Yes correct, the manual is wrong, actually probably where the 'alleged' requirement started! Trust me, this has been discussed to death and only applied f you are shipping batteries over a certain quantity.

I have not come across a single airline where this is a requirement, check out some of the FB groups, I think pretty much every airline has been covered there. Most airlines take guidance and build their their rules around the relative governing bodys recommendations (i.e. FAA), again none of which require batteries of this size, use and situation to be discharged.
It will not hurt to check with the airline of course but remember it is not the airline that checks your luggage, they do not run the security points so will in all likelihood never even see the batteries.
If you do speak with anyone at the airline just remember not to prompt them as they may just agree to what you say, so do not say do they have to be discharged to 50% just simply ask if there are any restrictions. However their website will detail it all anyway.
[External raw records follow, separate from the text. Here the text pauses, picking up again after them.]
/-- The debug port: locked after a cold or power-on reset; any reset ends a halt and clears the breakpoints (R386, R388).
An operation that was still BUSY ends with ERROR (DEDUCED, log entry 53). -/
def debugAfter (k : Nat) (d : Debug) : Debug :=
  let cold := decide (2 ≤ k)
  { state := if cold then 0 else min d.state 1
    ir := d.ir
    challenge := if cold then none else d.challenge
    resp := if cold then [] else d.resp
    fails := if k = 3 then 0 else d.fails
    lockout := k != 3 && d.lockout
    space := d.space
    addr := d.addr
    lastBp := d.lastBp
    ansOp := d.ansOp
    ansStatus := if d.ansStatus = 1 then 4 else d.ansStatus
    ansSel := d.ansSel
    ansData := d.ansData
    sram := if cold then [] else d.sram }

def faultsAfter (k : Nat) (f : Faults) : Faults :=
  let cold := decide (2 ≤ k)
  { retired := if cold then f.retired.filter fun r => decide (r.2 < 16) else f.retired
    flipped := if cold then [] else f.flipped }

def pinsAfter (k : Nat) (locked : Bool) (p : Pins) : Pins :=
  { p with
    rst := 0
    rstRoot := false
    relAll := false
    rstDone := true
    unlockUse := if 2 ≤ k ∧ locked then p.otpUnlock else p.unlockUse
    otpStage := if k = 3 then [] else p.otpStage }

/-- The state after the release of reset `k`, before its built-in tests are judged. -/
def released (k : Nat) (s : State) : State :=
  let d := debugAfter k s.dbg
  let locked := d.state == 0
  let root := s.pins.rstRoot
  { time := if k = 3 then { free := s.time.free } else s.time
    pins := pinsAfter k locked s.pins
    regs := regsAfter k root (s.ldg.cmds.any (·.admin)) s.regs
    ring := ringAfter k s.ring
    ldg := ledgerAfter k root s.ldg
    adm := adminAfter k locked s.pins s.adm
    cap := captureAfter k s.cap
    str := { ctxs := if 2 ≤ k then [] else s.str.ctxs }
    pun := {}
    asy := assayAfter k s.asy
    spl := spillAfter k s.spl
    pwr := {}
    dbg := d
    flt := faultsAfter k s.flt
    out := { nextId := s.out.nextId }
    pending := s.pending }

/-! ### The sweep of R360 -/

/-- The plates of an extent whose collecting-bank bit is set, as rows: first and count. DEDUCED, log entry 72. -/
def sweptRows (s : State) (en : Bytes) : List (Nat × Nat) :=
  (collBank s).filterMap fun i =>
    let lo := max (eAddr en) (plateBase s + 65536 * i.1)
    let hi := min (eAddr en + eBytes en) (plateBase s + 65536 * i.2)
    if lo < hi then some (rowsOf (eAddr en) (eRow en) lo (hi - lo)) else none

/-- The tracker sets W for every row of those plates and clears the SWEEP flag. -/
def sweepTable (en : Bytes) (s : State) : State :=
  let t := eTrack en
  if (region? s t).any (·.sweep) then
    each (sweptRows s en) (fun r s => each (groupMasks r.1 r.2) (fun m => markRows t m.1 m.2 0) s)
      (onRegion t (fun r => { r with sweep := false }) s)
  else s

def sweepAll (s : State) : State :=
  let s := each (tables s) (fun e => sweepTable e.2) s
  { s with cap.sweepPend := false }

/-! ### Release (R355) -/

/-- FAULT_HOLD at the release: both macros failed. The event ring is not in service, so the event is held (R315). -/
def holdAtRelease (s : State) : State :=
  let s := raise0 0x0A02 3 (3 + 2 ^ 16 * ((s.ldg.lsn + 2 ^ 32 - 1) % 2 ^ 32)) (latchGasp 3 s)
  { s with regs.gasp.hold := true }

/-- A channel that failed its built-in test is retired with cause 3; RESYNC is set for the tables of a filter's window (R400); a
macro as under R314, both as under R315. -/
def testFailed (c : Nat × Nat) (s : State) : State :=
  let (kind, ix) := c
  if kindCount kind ≤ ix ∨ retired s kind ix then s else
  let s := retiredEvent kind ix 3 { s with flt.retired := Tab.put s.flt.retired (32 * kind + ix) 3 }
  if kind = 8 then each (tablesIn s ix) (fun e => setResync (eTrack e.2)) s
  else if kind = 9 then
    let both := retired s 9 0 && retired s 9 1
    let s := raise0 0x0A01 2 (ix + 3 * 2 ^ 8) (if both then s else latchGasp (1 + ix) s)
    if both then holdAtRelease { s with flt.retired := Tab.put s.flt.retired (288 + ix) (3 + 16) } else s
  else if kind = 0 ∧ !lanesLeft s (ix / 4) ∧ !retired s 1 (ix / 4) then
    retiredEvent 1 (ix / 4) 3 { s with flt.retired := Tab.put s.flt.retired (32 + ix / 4) 3 }
  else s

/-- RESET_RELEASE: `failed` lists the channels that failed their built-in test, which a warm reset does not run. A warm
reset from a lower power state is a return to ACTIVE, so the sweep runs. After a loss of ROOT lock CLOCK_LOST reports it
(R365). DESIGN CHOICE, log entry 73. -/
def resetRelease (failed : List (Nat × Nat)) (s : State) : State :=
  let k := s.pins.rst
  if k = 0 then s
  else if k = 1 then sweepAll (released 1 s)
  else each failed testFailed (when (s.pins.rstRoot && k == 2) (raise0 0x0B01 2 5) (released k s))

def execResetRelease (failed : List (Nat × Nat)) (s : State) : Host.Outcome State Fault Refusal :=
  .next (resetRelease failed s)

/-! ### SoC clocks (R350 to R352) -/

/-- CLOCK_LOST: 0 FABRIC, 1 HOSTIF, 2 ARRAY_TAP, 3 HARVEST: the RUN bit falls; the LOST bit and the event follow when the
clock was not allowed to stop (R338, R345). -/
def tapIdle (s : State) : Bool :=
  s.asy.tiles.all (fun t => t.verdict.isSome && t.driven) && s.asy.bag.isNone && s.asy.load.isNone

def hvIdle (s : State) : Bool :=
  match s.cap.cut.st with
  | .none | .prep => true
  | _ => false

def mayStop (c : Nat) (s : State) : Bool :=
  match c with
  | 2 => tapIdle s
  | 3 => hvIdle s
  | _ => s.pwr.state == 3

def setRun (c : Nat) (v : Bool) (k : Clk) : Clk :=
  match c with
  | 0 => { k with fabRun := v }
  | 1 => { k with hostifRun := v }
  | 2 => { k with tapRun := v }
  | _ => { k with hvRun := v }

def setLost (c : Nat) (k : Clk) : Clk :=
  match c with
  | 0 => { k with fabLost := true }
  | 1 => { k with hostifLost := true }
  | 2 => { k with tapLost := true }
  | _ => { k with hvLost := true }

def clockLost (c : Nat) (s : State) : State :=
  if 4 ≤ c then s else
  let ok := mayStop c s
  let s := { s with regs.clk := setRun c false s.regs.clk }
  if ok then s else raise0 0x0B01 2 c { s with regs.clk := setLost c s.regs.clk }

def execClockLost (c : Nat) (s : State) : Host.Outcome State Fault Refusal := .next (when (s.pins.rst == 0) (clockLost c) s)

def clockRunning (c : Nat) (s : State) : State := if 4 ≤ c then s else { s with regs.clk := setRun c true s.regs.clk }

def execClockRunning (c : Nat) (s : State) : Host.Outcome State Fault Refusal := .next (clockRunning c s)

/-- FAB_SLIP (R350): beats of a port are lost; each request outstanding on it has met an error of R309 (DEDUCED, log entry 54). -/
def fabSlip (port : Nat) (s : State) : State :=
  let writes := s.out.fab.filter fun r => r.port == port && r.write
  let s := raise0 0x0B01 2 4 { s with
    regs.clk.fabSlip := true
    out.fab := s.out.fab.map fun r => if r.port = port ∧ !r.write then { r with err := fabWorse r.err 1 } else r }
  each writes (fun r => fabWrite1 r 1) s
These rumors somehow always start, just like people think LiPo bags are a requirement, they are not and will probably have little impact if there was a fire anyway (recent tests showed this). Just as people think that the connectors have to be covered to taped over, again, this is not true as the Mavic's connectors are recessed and not even live until you power the battery on. Saying this if doing these things gives you peace of mind then there is nothing stopping you of course.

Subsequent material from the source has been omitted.